Filter the entries below, keeping only lines with the word "instruction".
************
-- ==== Sys2Proof/Laws/Exits.lean ====
section
/-! SUPPORT. What an interrupt exit point does to the end of an instruction, and that no operation of an instruction
but its end reads the exit flip-flops: an operation that goes on with other flip-flops goes on with these. -/

namespace Sys2Proof.Machine

/-- An operation that does not stop. -/
def Goes {α : Type} (r : Res α) : Prop := ∃ t, r = .ok t

theorem goes_ok {α : Type} (t : α) : Goes (.ok t : Res α) := ⟨t, rfl⟩

theorem not_goes_error {α : Type} (e : Stop) : ¬Goes (.error e : Res α) := by
  rintro ⟨t, h⟩; cases h

/-! ### The end of an instruction at an exit point -/

/-- Everything but the normal jumps is refused at an exit point (R379). -/
theorem finish_exit {s : State} {r : Res State} (hs : s.atExit = true) (hr : Goes r) :
    finish s r = .refused .exitNotJump := by
  obtain ⟨t, rfl⟩ := hr
  simp [finish, hs, Res.outcome]

theorem finishSeq_exit {s : State} {r : Res State} (hs : s.atExit = true) (hr : Goes r) :
    finishSeq s r = .refused .exitNotJump := by
  obtain ⟨t, rfl⟩ := hr
  exact finish_exit hs (goes_ok _)

/-- A jump that is not taken is refused at an exit point. -/
theorem finishJump_untaken {s t : State} (hs : s.atExit = true) :
    finishJump s false (.ok t) = .refused .exitNotJump := by
  simp [finishJump, hs, Res.outcome]

/-- A taken one lands (R379, R381). -/
theorem finishJump_lands {s t : State} (hs : s.atExit = true) (ht : t.inter = []) :
    finishJump s true (.ok t) = .next (s.completed t.exitLand) := by
  have h : t.exitLand.inter = [] := ht
  simp [finishJump, hs, complete_ready h, Res.outcome]

theorem finish_goes {s t : State} {r : Res State} (h : finish s r = .next t) : Goes r := by
  obtain ⟨u, rfl, -⟩ := finish_cases h
  exact goes_ok _

theorem finishSeq_goes {s t : State} {r : Res State} (h : finishSeq s r = .next t) : Goes r := by
  obtain ⟨u, rfl, -⟩ := finishSeq_cases h
  exact goes_ok _

/-! ### Operations with other flip-flops -/

theorem goes_readMem {a : Addr} {s : State} (h : s.inter = []) : Goes (readMem a s) ↔ s.installed a = true := by
  constructor
  · rintro ⟨⟨w, t⟩, hr⟩
    exact (readMem_quiet h hr).2.2
  · intro hi
    exact ⟨_, readMem_ready h hi⟩

theorem goes_modifyMem {a : Addr} {f : Word → Word} {s : State} (h : s.inter = []) :
    Goes (modifyMem a f s) ↔ s.outOfBounds a = true ∨ s.installed a = true := by
  constructor
  · rintro ⟨t, ht⟩
    rcases modifyMem_cases ht with ⟨ho, -⟩ | ⟨-, u, hu, hi, -⟩
    · exact .inl ho
    · rw [reference_ready h] at hu
      cases hu
      exact .inr hi
  · intro hc
    cases ho : s.outOfBounds a with
    | true => exact ⟨_, modifyMem_outOfBounds ho⟩
    | false => exact ⟨_, modifyMem_ready h ho (hc.resolve_left (by simp [ho]))⟩

/-- Indirect addressing reads no flip-flop of the interrupt system. -/
theorem resolveIn_setCtl (n : Nat) (b : Desig) (m : Addr) (s t : State) (c : IntCtl) (x : Option Ix × Addr)
    (h : s.inter = []) (hr : resolveIn n b m (s.setCtl c) = .ok (x, t)) : resolveIn n b m s = .ok (x, s) := by
  induction n generalizing b m with
  | zero =>
    cases b with
    | zero => simp only [resolveIn] at hr ⊢; cases hr; rfl
    | ix r => simp only [resolveIn] at hr ⊢; cases hr; rfl
    | seven => simp only [resolveIn] at hr; cases hr
  | succ n ih =>
    cases b with
    | zero => simp only [resolveIn] at hr ⊢; cases hr; rfl
    | ix r => simp only [resolveIn] at hr ⊢; cases hr; rfl
    | seven =>
      have hc : (s.setCtl c).inter = [] := h
      by_cases hi : s.installed m = true
      · have hic : (s.setCtl c).installed m = true := hi
        rw [resolveIn_seven hc hic] at hr
        rw [resolveIn_seven h hi]
        exact ih _ _ hr
      · simp only [resolveIn] at hr
        split at hr
        · rename_i hw
          exact absurd (readMem_quiet hc hw).2.2 hi
        · cases hr

theorem resolve_setCtl {b : Desig} {m : Addr} {s t : State} {c : IntCtl} {x : Option Ix × Addr} (h : s.inter = [])
    (hr : resolve b m (s.setCtl c) = .ok (x, t)) : t = s.setCtl c ∧ resolve b m s = .ok (x, s) :=
  ⟨resolve_quiet (s := s.setCtl c) h hr, resolveIn_setCtl _ b m s t c x h hr⟩

theorem effective_setCtl {b : Desig} {m a : Addr} {s t : State} {c : IntCtl} (h : s.inter = [])
    (hr : effective b m (s.setCtl c) = .ok (a, t)) : t = s.setCtl c ∧ effective b m s = .ok (a, s) := by
  simp only [effective] at hr
  split at hr
  · rename_i r n u hu
    obtain ⟨rfl, hv⟩ := resolve_setCtl h hu
    cases hr
    refine ⟨rfl, ?_⟩
    simp only [effective, hv]
    cases r <;> rfl
  · cases hr

theorem goes_onEffective {b : Desig} {m : Addr} {s : State} {c : IntCtl} {f : Addr → State → Res State}
    (h : s.inter = []) (hf : ∀ a, Goes (f a (s.setCtl c)) → Goes (f a s))
    (hg : Goes (onEffective b m f (s.setCtl c))) : Goes (onEffective b m f s) := by
  obtain ⟨t, ht⟩ := hg
  simp only [onEffective] at ht
  split at ht
  · rename_i a u hu
    obtain ⟨rfl, hv⟩ := effective_setCtl h hu
    obtain ⟨v, hv2⟩ := hf a ⟨t, ht⟩
    exact ⟨v, by simp only [onEffective, hv, hv2]⟩
  · cases ht

theorem goes_onResolved {b : Desig} {m : Addr} {s : State} {c : IntCtl} {f : Option Ix → Addr → State → Res State}
    (h : s.inter = []) (hf : ∀ r a, Goes (f r a (s.setCtl c)) → Goes (f r a s))
    (hg : Goes (onResolved b m f (s.setCtl c))) : Goes (onResolved b m f s) := by
  obtain ⟨t, ht⟩ := hg
  simp only [onResolved] at ht
  split at ht
  · rename_i r a u hu
    obtain ⟨rfl, hv⟩ := resolve_setCtl h hu
    obtain ⟨v, hv2⟩ := hf r a ⟨t, ht⟩
    exact ⟨v, by simp only [onResolved, hv, hv2]⟩
  · cases ht

theorem goes_onOperand {b : Desig} {m : Addr} {s : State} {c : IntCtl} {f : Word → State → State}
    (h : s.inter = []) (hg : Goes (onOperand b m f (s.setCtl c))) : Goes (onOperand b m f s) := by
  obtain ⟨t, ht⟩ := hg
  simp only [onOperand, operand] at ht
  cases he : effective b m (s.setCtl c) with
  | error e => rw [he] at ht; cases ht
  | ok p =>
    obtain ⟨a, u⟩ := p
    rw [he] at ht
    obtain ⟨rfl, hv⟩ := effective_setCtl h he
    simp only at ht
    split at ht
    · rename_i hw
      have hi : s.installed a = true := (readMem_quiet (s := s.setCtl c) h hw).2.2
      exact ⟨_, by simp only [onOperand, operand, hv, readMem_ready h hi]; rfl⟩
    · cases ht

/-- A store goes on with these flip-flops where it does with others that give the same bounds check. -/
theorem goes_modifyMem_setCtl {a : Addr} {f g : Word → Word} {s : State} {c : IntCtl} (h : s.inter = [])
    (ho : (s.setCtl c).outOfBounds a = s.outOfBounds a) (hg : Goes (modifyMem a f (s.setCtl c))) :
    Goes (modifyMem a g s) := by
  have h1 := (goes_modifyMem (s := s.setCtl c) h).mp hg
  rw [ho] at h1
  exact (goes_modifyMem h).mpr h1

/-- The bounds check reads no flip-flop of the exits. -/
theorem outOfBounds_exiting (s : State) (b : Bool) (a : Addr) :
    (s.setCtl { s.ctl with exiting := b }).outOfBounds a = s.outOfBounds a := rfl

/-! ### Searches, replacements and return jumps with other flip-flops -/

/-- A read, then something that goes on. -/
theorem goes_readThen {α : Type} {a : Addr} {s : State} {c : IntCtl} {k : Word → State → Res α} (h : s.inter = [])
    (hk : ∀ x, Goes (k x (s.setCtl c)) → Goes (k x s))
    (hg : Goes (match readMem a (s.setCtl c) with | .ok (w, v) => k w v | .error e => .error e)) :
    Goes (match readMem a s with | .ok (w, v) => k w v | .error e => .error e) := by
  obtain ⟨t, ht⟩ := hg
  split at ht
  · rename_i x u hu
    obtain ⟨rfl, rfl, hin⟩ := readMem_quiet (s := s.setCtl c) h hu
    have hin' : s.installed a = true := hin
    simp only [readMem_ready h hin']
    exact hk _ ⟨t, ht⟩
  · cases ht

theorem goes_searchLoop {hit : Word → Bool} {r : Ix} {a : Addr} {n : Nat} {s : State} {c : IntCtl} (h : s.inter = [])
    (hg : Goes (searchLoop hit r a n (s.setCtl c))) : Goes (searchLoop hit r a n s) := by
  induction n generalizing s with
  | zero => exact goes_ok _
  | succ n ih =>
    obtain ⟨t, ht⟩ := hg
    simp only [searchLoop] at ht ⊢
    split at ht
    · rename_i x u hu
      obtain ⟨rfl, rfl, hin⟩ := readMem_quiet (s := (s.setCtl c).setIx r (ocsub ((s.setCtl c).ix r) 1)) h hu
      have hin' : (s.setIx r (ocsub (s.ix r) 1)).installed
          ((s.setIx r (ocsub (s.ix r) 1)).modify (some r) a) = true := hin
      simp only [readMem_ready (s := s.setIx r (ocsub (s.ix r) 1)) h hin']
      split at ht
      · rename_i hh
        rw [if_pos (by exact hh)]
        exact goes_ok _
      · rename_i hh
        rw [if_neg (by exact hh)]
        exact ih h ⟨t, ht⟩
    · cases ht

theorem goes_search {hit : Word → State → Bool} {b : Desig} {m : Addr} {s : State} {c : IntCtl} (h : s.inter = [])
    (hh : ∀ x t, hit x (t.setCtl c) = hit x t) (hg : Goes (search hit b m (s.setCtl c))) :
    Goes (search hit b m s) := by
  refine goes_onResolved h (fun r a hg => ?_) hg
  obtain ⟨t, ht⟩ := hg
  cases r with
  | none => exact goes_readThen h (fun _ _ => goes_ok _) ⟨t, ht⟩
  | some i =>
    simp only at ht ⊢
    split at ht
    · cases ht
    · rename_i hn
      rw [if_neg (by exact hn)]
      split at ht
      · rename_i f u hu
        have e := goes_searchLoop (hit := fun x => hit x (s.setCtl c)) h ⟨_, hu⟩
        simp only [hh] at e
        obtain ⟨⟨p, q⟩, hp⟩ := e
        rw [show searchLoop (fun x => hit x s) i a (s.ix i).toNat s = .ok (p, q) from hp]
        exact goes_ok _
      · cases ht

/-- A return jump goes on at an exit point where it would elsewhere (its end is what refuses it there). -/
theorem goes_returnJump {m : Addr} {s : State} {b : Bool} (h : s.inter = [])
    (hg : Goes (returnJump m (s.setCtl { s.ctl with exiting := b }))) : Goes (returnJump m s) := by
  obtain ⟨t, ht⟩ := hg
  rcases returnJump_cases ht with ⟨ho, -⟩ | ⟨ho, u, hu, -⟩
  · have ho' : s.outOfBounds m = true := ho
    exact ⟨_, by simp only [returnJump, ho']; rfl⟩
  · have ho' : s.outOfBounds m = false := ho
    obtain ⟨v, hv⟩ := goes_modifyMem_setCtl (c := { s.ctl with exiting := b })
      (g := fun w => setField w 24 (s.p + 1)) h rfl ⟨_, hu⟩
    exact ⟨_, by simp only [returnJump, ho', writePart]; rw [hv]; rfl⟩

end Sys2Proof.Machine
end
************
[Output for this task]
/-! SUPPORT. What an interrupt exit point does to the end of an instruction, and that no operation of an instruction
/-! ### The end of an instruction at an exit point -/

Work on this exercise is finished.